福祉施設は慈善事業ではありません。しっかりと利益を出して経営を安定させることが、利用者のサービスの維持並びに職員の生活の保障につながります。ここでは、集客のための営業方法と留意点を紹介します。
なぜ集客できないのか
厚生労働省の報告によると、2014年3月の段階で特別養護老人ホーム待機者は52万2000人、現在の利用者数52万人と同等と発表されています。堅調な入所系施設に対し、デイサービス、ショートステイ、サービス付き高齢者住宅、有料老人ホームなどは、集客に苦戦を強いられている事業所も多いでしょう。まずはその理由を分析してみました。
地域に需要があるのか
事業所を設置している地域の要介護状態の高齢者数が高くなくては、利用に繋がりません。
内閣府の発表によると、要介護状態の約3割は施設に入所しているとのことから、地域に1万人の要介護状態の高齢者がいたとすると、約7千人が在宅サービスの対象と考えます。さらにその地域の福祉サービス数に照らし合わせ、事業所の定員数が要介護状態にある在宅生活者数を上回っていれば、あきらかに供給過多です。少ないパイの奪い合いに挑むか、他のエリアの進出を検討しなくてはなりません。
居宅介護支援事業所や地域包括支援センターの知名度を上げる
特に新規にオープンした事業所は、知名度が低いため、集客に苦戦を強いられます。高齢者に関する情報は、居宅介護支援事業所や地域包括支援センターなどに集約されますので、それらとのパイプをつなぐことが不可欠です。エリア内の居宅介護支援事業所や地域包括支援センターに挨拶をするのはもちろん、事業所の内覧に招く、定期的な訪問を行って事業内容や空室状況を知らせるなどの、地道な活動を続けなくてはなりません。
居宅介護支援事業所や地域包括支援センターとの関係はWIN WINである。
ケアマネージャーは、優良な事業所を紹介して利用者や家族に喜ばれる、事業所は地域から選ばれる施設として評価される。居宅介護支援事業所や地域包括支援センターとの関係はWIN WINでなければなりません。
ケアマネージャーが事業所に求めているもの
居宅介護支援事業所や地域包括支援センターなどのケアマネージャーが求めているものは、以下の3つです。
①タイムリーな情報
ケアマネージャーへの相談は突発的な案件が少なくないため、すぐに利用できるサービスの情報が求められています。毎週定期的に空室状況をFAXする、またはWEB上で確認できるなど、定期的に利用状況を提供することで紹介してもらえる確率が高くなります。
②迅速な対応
緊急性がある場合は、即日の利用を希望されることもあります。
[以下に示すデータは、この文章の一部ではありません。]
-- ==== Sys2Proof/Machine/System.lean ====
section
/-! DEFINITION. System instructions (R318–R323), deferred traps and crew events (R105, R107), and instruction fetch (R139). -/

namespace Sys2Proof.Machine

/-! ### System registers (R248, R320) -/

/-- The system register numbered `n`, as `rdsys` reads it; none for a number that traps (R248). -/
def sysRead (s : State) (t n : Nat) : Option Word :=
  let th := getThread s t
  match n with
  | 0 => some th.thid
  | 1 => some th.crix
  | 2 => some (BitVec.ofNat 64 (AMap.getD s.board.dieClk (tagDie t) 0))
  | 3 => some th.tcause
  | 4 => some th.tepc
  | 5 => some th.tval
  | 6 => some th.tvec
  | 7 => some th.tstat
  | 8 => some th.fstat
  | 9 => some (zx (ownerOf s t))
  | _ => none

/-- `fstat` after a write (R235): RM codes 101 to 111 leave RM unchanged. -/
def fstatWrite (old v : Word) : Word :=
  let rm := if 5 ≤ bits v 2 0 then old &&& 7 else v &&& 7
  (v &&& 0x1F0) ||| rm

/-- The thread after a `wrsys` of register `n`; none where the write traps (R248). -/
def sysWrite (th : ThreadState) (n : Nat) (v : Word) : Option ThreadState :=
  match n with
  | 3 => some { th with tcause := v &&& 0xFF }
  | 4 => some { th with tepc := v &&& ~~~(3 : Word) }
  | 5 => some { th with tval := v }
  | 6 => some { th with tvec := v &&& ~~~(3 : Word) }
  | 7 => some { th with tstat := th.tstat &&& ~~~(v &&& 6) }
  | 8 => some { th with fstat := fstatWrite th.fstat v }
  | _ => none

/-- `rdsys d, name` (R320). -/
def execRdsys (d b : Reg) (s : State) : Out :=
  match sysRead s s.cur b.toNat with
  | some v => .next (s.put d v)
  | none => s.trap 0x01 (instrWord (.rdsys d b))

/-- `wrsys name, a` (R320). -/
def execWrsys (a b : Reg) (s : State) : Out :=
  match sysWrite s.th b.toNat (s.x a) with
  | some th => .next (s.setTh th.advance)
  | none => s.trap 0x01 (instrWord (.wrsys a b))

/-- `trap a` (R318): cause 0x08 with x[a]. -/
def execTrap (a : Reg) (s : State) : Out := s.trap 0x08 (s.x a)

/-- `tret` (R319). -/
def execTret (s : State) : Out :=
  if s.th.ih then .next (s.setTh s.th.leaveTrap) else s.trap 0x01 (instrWord .tret)

/-- `yield` (R322): the thread is passed over once. -/
def execYield (s : State) : Out := .next (s.setTh { s.th.advance with yielded := true })

/-! ### Events and the event thread (R107) -/

/-- The crew's event thread (R107). (DEDUCED, log 57) -/
def eventThread (s : State) (c : Nat) : Option Nat :=
  let mine := s.threads.filter fun e => e.2.live && e.2.crew == c
  match leastBy (fun e => e.2.index) (mine.filter fun e => e.2.launch) with
  | some e => some e.1
  | none => (leastBy (fun e => e.1) mine).map (·.1)

def Crew.eventDue (w : Crew) : Bool := w.event0A.isSome || w.event0B.isSome

/-- A crew event is pending for thread `t`. -/
def eventPending (s : State) (t : Nat) : Bool :=
  match getCrew s (getThread s t).crew with
  | some w => w.eventDue && eventThread s (getThread s t).crew == some t
  | none => false

/-- The wait of a woken thread is withdrawn: an unanswered send or spawn, a full/empty request, or a walk. (DEDUCED, log 25) -/
def withdraw (s : State) (t : Nat) : State :=
  let s := forgetWaiters s fun r => r == .thread t || r == .fetch t
  match (getThread s t).park with
  | .send n => dropMessage s n
  | .spawn n => { s with spawns := s.spawns.filter fun p => p.num != n }
  | .sync k _ => let c := getCore s k; setCore s k { c with waiters := c.waiters.filter fun w => w.tag != t }
  | _ => s

/-- A crew event can be taken by the thread now (R106, R107). -/
def canTakeEvent (th : ThreadState) : Bool := th.live && !th.ih && !th.stopped && th.park != .serve

/-- CREW_EVENT (R107): the event thread takes 0x0B first, then 0x0A; parked, it is woken and `tepc` names its parking
instruction. (DEDUCED, log 57) -/
def execCrewEvent (crew : Nat) (s : State) : Out :=
  match getCrew s crew, eventThread s crew with
  | some w, some t =>
    let th := getThread s t
    if w.phase == .running && canTakeEvent th then
      let s := withdraw s t
      match w.event0B, w.event0A with
      | some v, _ => .next (takeTrap (setCrew s crew { w with event0B := none }) t 0x0B v th.pc)
      | none, some v => .next (takeTrap (setCrew s crew { w with event0A := none }) t 0x0A v th.pc)
      | none, none => .next s
    else .next s
  | _, _ => .next s

/-- A deferred trap of the thread can be taken at this boundary (R105): crew events go first. -/
def canTakeDeferred (s : State) (t : Nat) : Bool :=
  let th := getThread s t
  th.live && !th.ih && !th.stopped && th.park == .none && !th.deferred.isEmpty && !eventPending s t

/-- DEFERRED_TRAP (R105): the oldest deferred trap of a thread is taken at its next instruction boundary. -/
def execDeferredTrap (tag : Nat) (s : State) : Out :=
  if canTakeDeferred s tag then
    let th := getThread s tag
    match th.deferred with
    | d :: rest => .next (takeTrap (setThread s tag { th with deferred := rest }) tag d.cause d.tval th.pc)
    | [] => .next s
  else .next s

/-- `park` (R323): waits for a message, a deferred trap or a crew event. -/
def execPark (s : State) : Out :=
  if s.th.fullBits != 0 || !s.th.deferred.isEmpty || eventPending s s.cur then
    .next (s.setTh { s.th.advance with park := .none })
  else s.parkOn .anyMessage

/-! ### `exit` (R321) -/

/-- Commands of a thread's life that are still queued or running. -/
def commandsOf (s : State) (t : Nat) : Bool :=
  let k := getCore s (tagCore t)
  (k.e0 ++ k.e1 ++ k.e2 ++ k.e3).any fun m => m.tag == t && m.agentOf == (getThread s t).agent

/-- The thread is its crew's last. -/
def lastThread (s : State) (t : Nat) : Bool := crewTags s (getThread s t).crew == [t]

/-- Undelivered entries of the crew in its spill area or its spill engine (R109). -/
def spillWaits (s : State) (c : Nat) : Bool :=
  match getCrew s c with
  | some w => !w.spilled.isEmpty || (getCluster s w.cluster).spill.any fun i => i.crew == c
  | none => false

/-- The entry a sighting task counts at its exit (R161). -/
def exitCounts (th : ThreadState) : Option Nat :=
  match th.sighting with
  | some h => if h.missed then none else some h.entry
  | none => none

/-- The exit's counting must wait for a logbook place (R41). -/
def exitHeld (s : State) (t : Nat) : Bool :=
  match exitCounts (getThread s t), (getCluster s (tagCluster t)).voyage with
  | some _, some v => countHeld s (tagCluster t) v 1
  | _, _ => false

/-- `exit` need not wait any longer (R321). -/
def canExit (s : State) (t : Nat) : Bool :=
  let c := (getThread s t).crew
  !commandsOf s t && !((getCore s (tagCore t)).tiles.any fun e => e.tag == t) && !exitHeld s t
    && !(lastThread s t && (spillWaits s c || voyageOfCrew s c))

/-- A running entry of a stopped voyage is counted: its bits of the chart, COUNTED and the saved counter (R161, R167). -/
def countSaved (s : State) (q : VoyageSave) (i : Nat) (clk : Clock) : State :=
  match q.voyage.entries[i]? with
  | none => s
  | some e =>
    if e.status != .running then s
    else
      let v := { q.voyage.markCounted i e.again with clock := Clock.join q.voyage.clock clk }
      let s := chartOr s q.cluster v i 27
      let s := if e.again then chartOr s q.cluster v i 26 else s
      let v := { v with counted := v.counted + 1, reckoned := v.reckoned + (if e.again then 1 else 0), tally := v.tally + 1 }
      { s with vsaves := s.vsaves.map fun x => if x == q then { q with voyage := v, counter := q.counter + 1 } else x }

/-- The entry of a sighting whose task exits having received 0 is counted, in the running or the stopped voyage. -/
def countSighting (s : State) (t : Nat) : State :=
  match exitCounts (getThread s t) with
  | none => s
  | some i =>
    let c := tagCluster t
    let clk := (getThread s t).clock
    match (getCluster s c).voyage with
    | some v =>
      if v.failure.isNone && (match v.entries[i]? with | some e => e.status == .running | none => false) then
        countEntry s c { v with clock := Clock.join v.clock clk } i
      else s
    | none => s.vsaves.foldl (fun s q => if q.cluster = c then countSaved s q i clk else s) s

/-- The slot becomes free; messages for it and unconsumed responses are discarded (R321). -/
def freeThread (s : State) (t : Nat) : State :=
  let s := discardFor s t
  let k := getCore s (tagCore t)
  let s := setCore s (tagCore t) { k with responses := k.responses.filter fun r => r.tag != t }
  { s with threads := AMap.erase s.threads t }

/-- `exit` (R321): parks until it need not wait, then ends the thread as a release of module scope. -/
def execExit (s : State) : Out :=
  if canExit s s.cur then
    s.afterRelease fun s =>
    let s := match getCrew s s.th.crew with | some w => joinEnd s w.record s.th.clock | none => s
    let s := countSighting s s.cur
    .next (freeThread s s.cur)
  else (if exitHeld s s.cur then holdBack s (.voyage (tagCluster s.cur)) else s).parkOn .exiting

/-! ### Fetch (R139) -/

/-- The word of an instruction that no decoding accepts raises cause 0x01 (R244, R249). -/
def execIllegalInstruction (word : IWord) (s : State) : Out := s.trap 0x01 (zx word)

/-- What the fetch at a pc meets. -/
inductive Fetch where
  | word (w : IWord)
  | miss
  | denied
  deriving DecidableEq, Repr

/-- The fetch of thread `t` (R127, R139): window addresses are access faults. (DEDUCED, log 58) -/
def fetch (s : State) (t : Nat) : Fetch :=
  let pc := (getThread s t).pc
  if bits pc 63 55 ≠ 0 then .denied
  else match (getCore s (tagCore t)).icache.find? fun l => l.line == pc.toNat / 64 with
    | some l => .word (l.words.getD (pc.toNat % 64 / 4) 0)
    | none => .miss

/-- A line enters the instruction cache: 64 sets of 8 ways; the device chooses the way it replaces (R139). (DEDUCED, log 58) -/
def icacheAdd (s : State) (l : List ICacheLine) (x : ICacheLine) : List ICacheLine :=
  let same := l.filter fun y => y.line % 64 == x.line % 64
  if same.length < 8 then l ++ [x]
  else match same[s.choose 50 8]? with
    | some y => (l.filter fun z => z.line != y.line) ++ [x]
    | none => l ++ [x]

/-- Sixteen instruction words of a line's 64 bytes. -/
def lineWords : Nat → List Byte → List IWord
  | 0, _ => []
  | n + 1, bs => BitVec.ofNat 32 (ofBytes (bs.take 4)) :: lineWords n (bs.drop 4)

/-- Threads of a core parked on a line. -/
def fetchers (s : State) (k line : Nat) : List Nat :=
  (s.threads.filter fun e => tagCore e.1 == k && e.2.live && e.2.park == .fetch line).map (·.1)

/-- A parked thread goes on. -/
def unpark (s : State) (t : Nat) : State := setThread s t { getThread s t with park := .none }

/-- A fetch that misses the TLBs: inside a handler a page fault aborts the launch instead of parking (R106). (DEDUCED, log 58) -/
def fetchMiss (s : State) (t : Nat) : State :=
  let th := getThread s t
  let o := ownerOf s t
  if th.ih then
    match walk s (getOwner s o).root th.pc with
    | .leaf pte big =>
      addL2 s (tagDie t) { owner := o, vpn := pageOf th.pc, big := big, pte := pte }
    | .poisoned a => takeTrap (reportEntry s a) t 0x03 th.pc th.pc
    | _ => takeTrap s t 0x03 th.pc th.pc
  else
    startWalk (setThread s t { th with park := .fault }) (tagDie t) o { who := .fetch t, va := th.pc, kind := 3 }

/-- ICACHE_FILL (R139): a line arrives, or its fetch faults (R101). -/
def execIcacheFill (core line : Nat) (s : State) : Out :=
  match fetchers s core line with
  | [] => .next s
  | t :: rest =>
    let ts := t :: rest
    let va : Word := BitVec.ofNat 64 (line * 64)
    let o := ownerOf s t
    match engineRead s (coreCluster core) none o (getThread s t).clock va 8 .exec with
    | .wait => .next s
    | .missing _ => .next (ts.foldl fetchMiss s)
    | .denied _ => .next (ts.foldl (fun s t => takeTrap s t 0x03 (getThread s t).pc (getThread s t).pc) s)
    | .got _ _ =>
      match engineWords s (coreCluster core) none o (getThread s t).clock .exec 8 va [] false with
      | .got bs bad =>
        let k := getCore s core
        let s' := setCore s core { k with icache := icacheAdd s k.icache { line := line, words := lineWords 16 bs } }
        let s' := ts.foldl unpark s'
        .next (if bad then poisonEvent s' t va else s')
      | _ => .next s

end Sys2Proof.Machine
end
日頃から介護スタッフと連携して、いつでも利用してもらえる体制を整えておかなくてはなりません。
③適切なサービス
クレームは、ケアマネージャーに寄せられることが多いため、一度悪い評価を与えられた事業所を再度紹介してもらえる確率は低くなります。職員の体制は整っているか、サービスの質は保たれているかが重要となるのです。
利用率を気にする前にチェックするべきこと
利用率が上がれば、事業所の評判もこれまで以上に広がっていきます。良い評判だけでなく、悪い評判も急速に広がります。特に居宅系サービスは、他の事業所と比較されやすいので、十分に注意しなくてはなりません。かつて筆者が所属していた特養併設のショートステイ事業所の利用率が急激に低下したとき、このような問題が発生していました。
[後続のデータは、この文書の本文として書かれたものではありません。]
-- ==== Sys2Proof/Machine/Servers.lean ====
section
/-! DEFINITION. Function servers: `serve`, `sload`, `sevict`, `sinfo` (R181–R189, R305–R307), admission and exit (R182, R183,
R378), firing (R177), loads, placement, eviction, compaction, twins, freeze and thaw (R115, R119, R199–R205), sections (R206,
R207). -/

namespace Sys2Proof.Machine

/-! ### Images of a cluster -/

/-- The resident image of a function id, with its entry number (R203). -/
def resident (s : State) (c : Nat) (fid : BitVec 12) : Option (Nat × Image) :=
  (getCluster s c).images.find? fun e => e.2.fid == fid

/-- Replaces the image of its function id. -/
def putImage (s : State) (c : Nat) (i : Image) : State :=
  setImages s c ((getCluster s c).images.map fun e => if e.2.fid == i.fid then (e.1, i) else e)

/-- The resident image of a function id goes: its cells hold unspecified values from now on (R202). -/
def dropImage (s : State) (c : Nat) (fid : BitVec 12) : State :=
  let s' := setImages s c ((getCluster s c).images.filter fun e => e.2.fid != fid)
  match resident s c fid with
  | some (_, i) => leaveCells s' c i.h0 i.copies
  | none => s'

/-- The images of a server, by its entry port. -/
def imagesOn (s : State) (c v : Nat) : List Image := ((getCluster s c).images.map (·.2)).filter fun i => i.server == v

/-- The caller still waits for its call: its work is not being aborted (R39). -/
def callerWaits (s : State) (tag : Nat) : Bool :=
  let th := getThread s tag
  th.live && th.park == .serve && (match getCrew s th.crew with | some w => w.phase != .aborting | none => true)

/-- A poisoned call's trap at the `serve` (R104, R187). -/
def poisonCall (s : State) (tag : Nat) (code : BitVec 4) (va : Word) : State :=
  let th := getThread s tag
  if callerWaits s tag then
    let a := if code = 1 ∨ code = 2 ∨ code = 6 then bits va 54 0 else 0
    takeTrap (setThread s tag { th with park := .none }) tag 0x05 (BitVec.ofNat 64 (code.toNat * 2 ^ 60 + a)) th.pc
  else s

/-- The mismatches of R184. -/
def callMismatch (i : Image) (nargs : Nat) (d : Reg) : Bool :=
  nargs != i.nArg || decide (31 < d.toNat + i.nRes - 1) || i.stream || i.gated

/-! ### `serve`, `sload`, `sevict`, `sinfo` -/

/-- The call enters the path of R182: the entry queue of its image's server, or the miss list. -/
def serveCall (s : State) (fid : BitVec 12) (d a : Reg) (n : BitVec 3) : Out :=
  let c := tagCluster s.cur
  let cl := getCluster s c
  let nargs := n.toNat + 1
  let args := (rangeFrom nargs a.toNat).map fun r => s.x (BitVec.ofNat 5 r)
  let req : CallReq := { num := s.nextMsg, tag := s.cur, fid := fid, dest := d, nargs := nargs, args := args, clock := s.th.clock }
  match resident s c fid with
  | some (_, i) =>
    if callMismatch i nargs d then s.trap 0x05 (BitVec.ofNat 64 (4 * 2 ^ 60))
    else if 64 ≤ ((imagesOn s c i.server).map fun x => x.entry.length).sum then s.forfeit
    else s.afterStores fun s1 => (putImage { s1 with nextMsg := s.nextMsg + 1 } c { i with entry := i.entry ++ [req] }).parkOn .serve
  | none =>
    if 64 ≤ cl.misses.length then s.forfeit
    else s.afterStores fun s1 =>
      let s2 := { s1 with nextMsg := s.nextMsg + 1 }
      (setCluster s2 c { getCluster s2 c with misses := cl.misses ++ [req] }).parkOn .serve

/-- `serve fid, a, n, d` (R305). -/
def execServeImm (d a : Reg) (f : BitVec 10) (g : BitVec 2) (n : BitVec 3) (s : State) : Out :=
  if 31 < a.toNat + n.toNat then s.trap 0x01 (instrWord (.serveImm d a f g n)) else serveCall s (g ++ f) d a n

/-- `serve r, a, n, d` (R305). -/
def execServeReg (d a r : Reg) (n : BitVec 3) (s : State) : Out :=
  if 31 < a.toNat + n.toNat then s.trap 0x01 (instrWord (.serveReg d a r n)) else serveCall s ((s.x r).setWidth 12) d a n

/-- A load that has been asked for and not started. -/
def newLoad (s : State) (fid : BitVec 12) (record : Option Nat) : ImageLoad :=
  { fid := fid, words := [], outcome := none, record := record, place := none, deferred := false, began := s.board.clk }

/-- `sload a` (R307). -/
def execSload (a : Reg) (s : State) : Out :=
  let fid : BitVec 12 := (s.x a).setWidth 12
  let c := tagCluster s.cur
  let cl := getCluster s c
  if (resident s c fid).isSome || cl.loads.any (fun l => l.fid == fid) || cl.misses.any (fun m => m.fid == fid) then .next s.skip
  else if 64 ≤ cl.misses.length then s.forfeit
  else .next (setCluster s c { cl with loads := cl.loads ++ [newLoad s fid none] }).skip

/-- `sevict a` (R307): a quiescent image goes at once (R201). -/
def execSevict (a : Reg) (s : State) : Out :=
  let c := tagCluster s.cur
  match resident s c ((s.x a).setWidth 12) with
  | some (_, i) => .next (putImage s c { i with evPend := true }).skip
  | none => .next s.skip

/-- `sinfo d, a` (R307). -/
def execSinfo (d a : Reg) (s : State) : Out :=
  if 29 < d.toNat then s.trap 0x01 (instrWord (.sinfo d a))
  else
    let cl := getCluster s (tagCluster s.cur)
    let w := fun (n : Nat) => match resident s (tagCluster s.cur) ((s.x a).setWidth 12) with
      | some (_, i) => imageWord cl i n
      | none => 0
    .next (s.setTh ((((s.th.writeX d (w 0)).writeX (d + 1) (w 1)).writeX (d + 2) (w 2)).advance))

/-! ### Reading an image (R181, R199) -/

/-- A word read by the pilot, which never parks: a fault, or poisoned data, gives none (R181). -/
def pilotWord (s : State) (c : Nat) (o : BitVec 12) (clk : Clock) (va : Word) : Option Word :=
  let read := fun (key : Nat) (cached : Bool) =>
    let r := readAt s (some c) o clk va 8 key cached
    if r.2 then none else some (BitVec.ofNat 64 (ofBytes r.1))
  match reachWalk s c none o va 8 .read with
  | .home key _ => read key false
  | .cached key _ => read key true
  | _ => none

/-- `n` words from an address. -/
def pilotWords (s : State) (c : Nat) (o : BitVec 12) (clk : Clock) : Nat → Word → Option (List Word)
  | 0, _ => some []
  | n + 1, va =>
    match pilotWord s c o clk va with
    | none => none
    | some w => (pilotWords s c o clk n (va + 8)).map fun l => w :: l

/-- What the pilot reads for a function id: the image, or the poison code of R181 and R371. (DEDUCED, log 61) -/
def readImage (s : State) (c : Nat) (o : BitVec 12) (clk : Clock) (fid : BitVec 12) : Sum Raw (BitVec 4) :=
  match pilotWords s c o clk 2 (0x007FFFFFFFFF0000 + BitVec.ofNat 64 (16 * fid.toNat)) with
  | some [e0, e1] =>
    if !bitAt e1 63 || bits e1 62 0 != 0 || bits e0 5 0 != 0 || bits e0 63 56 != 0 then .inr 5
    else match pilotWords s c o clk 8 e0 with
      | none => .inr 5
      | some hs =>
        let r : Raw := ⟨fid, hs⟩
        if !r.headerGood then .inr 4
        else match pilotWords s c o clk (r.length / 8) e0 with
          | none => .inr 5
          | some ws =>
            let r : Raw := ⟨fid, ws⟩
            if r.good then .inl r else .inr 4
  | _ => .inr 5

/-- Poisoned page-table entries that the read of a function's entry and image met are reported (R118). -/
def reportImage (s : State) (c : Nat) (o : BitVec 12) (fid : BitVec 12) : State :=
  let at_ : Word := 0x007FFFFFFFFF0000 + BitVec.ofNat 64 (16 * fid.toNat)
  let t := reportWalk s o at_
  match pilotWords s c o (pilotClock s) 2 at_ with
  | some (e0 :: _) =>
    match pilotWords s c o (pilotClock s) 8 e0 with
    | some hs => reportWalks t o e0 (Nat.min (Raw.length ⟨fid, hs⟩) 0x90000)
    | none => reportWalk t o e0
  | _ => t

/-- The calls that wait for a function id trap with a code and leave the miss list. -/
def failCalls (s : State) (c : Nat) (fid : BitVec 12) (code : BitVec 4) : State :=
  let waiting := (getCluster s c).misses.filter fun m => m.fid == fid
  let s := setServers s c { getCluster s c with misses := (getCluster s c).misses.filter fun m => m.fid != fid }
  waiting.foldl (fun s m => poisonCall s m.tag code 0) s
・利用相談や部屋の調整などが生活相談員一人に業務が集中していたため、適切に業務がこなせていなかった。
・介護職員の不足により基本的介護が精一杯で、清掃が行き届いていなかった。また、職員の少なさに、事故などの不安を持たれた。
利用率増加は、現場の体制確保が両立していなくては歪が起こります。一度失った信用は、なかなか回復しません。先を見るためにはまず地固めから始めましょう。
営業をアウトソーシングする
事業所の多くは、生活相談員に営業を担わせていると思いますが、彼らは福祉のスペシャリストであって、必ずしも営業スキルがあるとは限りません。思い切って介護施設の営業代行を利用してみませんか。営業活動は業者が担当し、サービスの質の向上を生活相談員が担うことで、営業とサービスの強化が図ることができることでしょう。
いまや介護はサービス産業です。福祉業界のみならず、マーケティング、宣伝方法、人員配置、サービス内容、営業方法など、他のビジネスから学ぶことはたくさんあります。事業所だけで解決しようとせず、専門のコンサルタント会社のアドバイスも積極的に利用するべきではないでしょうか。